_DESCRIPTION OF THE TASK_
Give the entries again, precisely as they were written.

DATA FOR THIS TASK section start

/-- A response after a step is the answer to the request on the ports. -/
theorem rsp_of_step {s t : State} (h : step s = .next t) {p : Response} (hp : t.rsp = some p) :
    ∃ r, t.req = some r ∧ p = answer s.cfg (decode r.toWord) := by
  obtain rfl := step_next h
  obtain ⟨i, hi, rfl⟩ := Option.map_eq_some_iff.1 hp
  obtain ⟨r, hr, rfl⟩ := req_of_fetch hi
  exact ⟨r, hr, rfl⟩

end Sys2Proof.Machine
end

section
/-! The invariant and the purity of a step. -/

namespace Sys2Proof.Proofs

open Sys2Proof.Machine

/-- Settles O15: the parameters are not touched, and whatever response a step leaves is the answer to the request on the
ports, whose conditions and width hold of every answer. -/
theorem stepKeepsTheInvariant : Obligations.StepKeepsTheInvariant := by
  intro s t hinv hstep
  obtain ⟨hcfg, -⟩ := hinv
  refine ⟨?_, fun p hp => ?_, fun _ _ => step_step hstep, fun p hp => ?_⟩
  · rwa [step_next hstep]
  · obtain ⟨r, -, rfl⟩ := rsp_of_step hstep hp
    exact legalFlags_answer _ _
  · obtain ⟨r, hr, rfl⟩ := rsp_of_step hstep hp
    exact ⟨r, hr, answer_y_lt _ _⟩

/-- Settles O16: with no response on the ports, only the default mantissa has to be looked at. -/
theorem resetMeetsTheInvariant : Obligations.ResetMeetsTheInvariant :=
  ⟨by decide, nofun, nofun, nofun⟩

/-- Settles O10: reset's fields are the values R5 and log entry 2 write down. -/
theorem resetHoldsTheDefaults : Obligations.ResetHoldsTheDefaults := ⟨rfl, rfl, rfl, rfl⟩

/-- Settles O11: a step's response is the answer to what is fetched, a function of the parameters and the request. -/
theorem everyOperationIsTotalAndPure : Obligations.EveryOperationIsTotalAndPure := by
  refine ⟨fun s r hr => ?_, fun s s' hreq hcfg => ?_⟩
  · exact ⟨answer s.cfg (decode r.toWord), by rw [step_eq_answer, fetch_of_req hr]; rfl⟩
  · refine ⟨(fetch s).map (answer s.cfg), step_eq_answer s, ?_⟩
    rw [step_eq_answer s', fetch_congr hreq, hcfg]; rfl

end Sys2Proof.Proofs
end

section
/-! SUPPORT. A narrowed NaN's bits, and the conditions and values of finite operands by their exponent field. -/

namespace Sys2Proof

/-! ## Values by the exponent field (spec/40_formats.md R63) -/

theorem Format.isFinite_iff (f : Format) (p : Nat) : f.isFinite p = true ↔ (f.split p).exp ≠ f.emax := by
  simp [Format.isFinite]

/-- The mantissa as a fraction of its field. -/
theorem Format.man_div_lt_one (f : Format) (p : Nat) : ((f.split p).man : ℚ) / 2 ^ f.manWidth < 1 := by
  rw [div_lt_one (by positivity)]
  exact_mod_cast f.split_man_lt p

theorem Format.abs_val_of_exp_zero {f : Format} {p : Nat} (h : (f.split p).exp = 0) :
    |f.val p| = (2 : ℚ) ^ (1 - (f.bias : ℤ)) * (((f.split p).man : ℚ) / 2 ^ f.manWidth) := by
  simp [Format.val, h, abs_mul, abs_div, abs_zpow]

theorem Format.abs_val_of_exp_ne_zero {f : Format} {p : Nat} (h : (f.split p).exp ≠ 0) :
    |f.val p| = (2 : ℚ) ^ (((f.split p).exp : ℤ) - f.bias) * (1 + ((f.split p).man : ℚ) / 2 ^ f.manWidth) := by
  have hpos : (0 : ℚ) ≤ 1 + ((f.split p).man : ℚ) / 2 ^ f.manWidth := by positivity
  simp [Format.val, h, abs_mul, abs_zpow, abs_of_nonneg hpos]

DATA FOR THIS TASK section end

_TASK SOLUTION_
/-- A response after a step is the answer to the request on the ports. -/
theorem rsp_of_step {s t : State} (h : step s = .next t) {p : Response} (hp : t.rsp = some p) :
    ∃ r, t.req = some r ∧ p = answer s.cfg (decode r.toWord) := by
  obtain rfl := step_next h
  obtain ⟨i, hi, rfl⟩ := Option.map_eq_some_iff.1 hp
  obtain ⟨r, hr, rfl⟩ := req_of_fetch hi
  exact ⟨r, hr, rfl⟩

end Sys2Proof.Machine
end

section
/-! The invariant and the purity of a step. -/

namespace Sys2Proof.Proofs

open Sys2Proof.Machine

/-- Settles O15: the parameters are not touched, and whatever response a step leaves is the answer to the request on the
ports, whose conditions and width hold of every answer. -/
theorem stepKeepsTheInvariant : Obligations.StepKeepsTheInvariant := by
  intro s t hinv hstep
  obtain ⟨hcfg, -⟩ := hinv
  refine ⟨?_, fun p hp => ?_, fun _ _ => step_step hstep, fun p hp => ?_⟩
  · rwa [step_next hstep]
  · obtain ⟨r, -, rfl⟩ := rsp_of_step hstep hp
    exact legalFlags_answer _ _
  · obtain ⟨r, hr, rfl⟩ := rsp_of_step hstep hp
    exact ⟨r, hr, answer_y_lt _ _⟩

/-- Settles O16: with no response on the ports, only the default mantissa has to be looked at. -/
theorem resetMeetsTheInvariant : Obligations.ResetMeetsTheInvariant :=
  ⟨by decide, nofun, nofun, nofun⟩

/-- Settles O10: reset's fields are the values R5 and log entry 2 write down. -/
theorem resetHoldsTheDefaults : Obligations.ResetHoldsTheDefaults := ⟨rfl, rfl, rfl, rfl⟩

/-- Settles O11: a step's response is the answer to what is fetched, a function of the parameters and the request. -/
theorem everyOperationIsTotalAndPure : Obligations.EveryOperationIsTotalAndPure := by
  refine ⟨fun s r hr => ?_, fun s s' hreq hcfg => ?_⟩
  · exact ⟨answer s.cfg (decode r.toWord), by rw [step_eq_answer, fetch_of_req hr]; rfl⟩
  · refine ⟨(fetch s).map (answer s.cfg), step_eq_answer s, ?_⟩
    rw [step_eq_answer s', fetch_congr hreq, hcfg]; rfl

end Sys2Proof.Proofs
end

section
/-! SUPPORT. A narrowed NaN's bits, and the conditions and values of finite operands by their exponent field. -/

namespace Sys2Proof

/-! ## Values by the exponent field (spec/40_formats.md R63) -/

theorem Format.isFinite_iff (f : Format) (p : Nat) : f.isFinite p = true ↔ (f.split p).exp ≠ f.emax := by
  simp [Format.isFinite]

/-- The mantissa as a fraction of its field. -/
theorem Format.man_div_lt_one (f : Format) (p : Nat) : ((f.split p).man : ℚ) / 2 ^ f.manWidth < 1 := by
  rw [div_lt_one (by positivity)]
  exact_mod_cast f.split_man_lt p

theorem Format.abs_val_of_exp_zero {f : Format} {p : Nat} (h : (f.split p).exp = 0) :
    |f.val p| = (2 : ℚ) ^ (1 - (f.bias : ℤ)) * (((f.split p).man : ℚ) / 2 ^ f.manWidth) := by
  simp [Format.val, h, abs_mul, abs_div, abs_zpow]

theorem Format.abs_val_of_exp_ne_zero {f : Format} {p : Nat} (h : (f.split p).exp ≠ 0) :
    |f.val p| = (2 : ℚ) ^ (((f.split p).exp : ℤ) - f.bias) * (1 + ((f.split p).man : ℚ) / 2 ^ f.manWidth) := by
  have hpos : (0 : ℚ) ≤ 1 + ((f.split p).man : ℚ) / 2 ^ f.manWidth := by positivity
  simp [Format.val, h, abs_mul, abs_zpow, abs_of_nonneg hpos]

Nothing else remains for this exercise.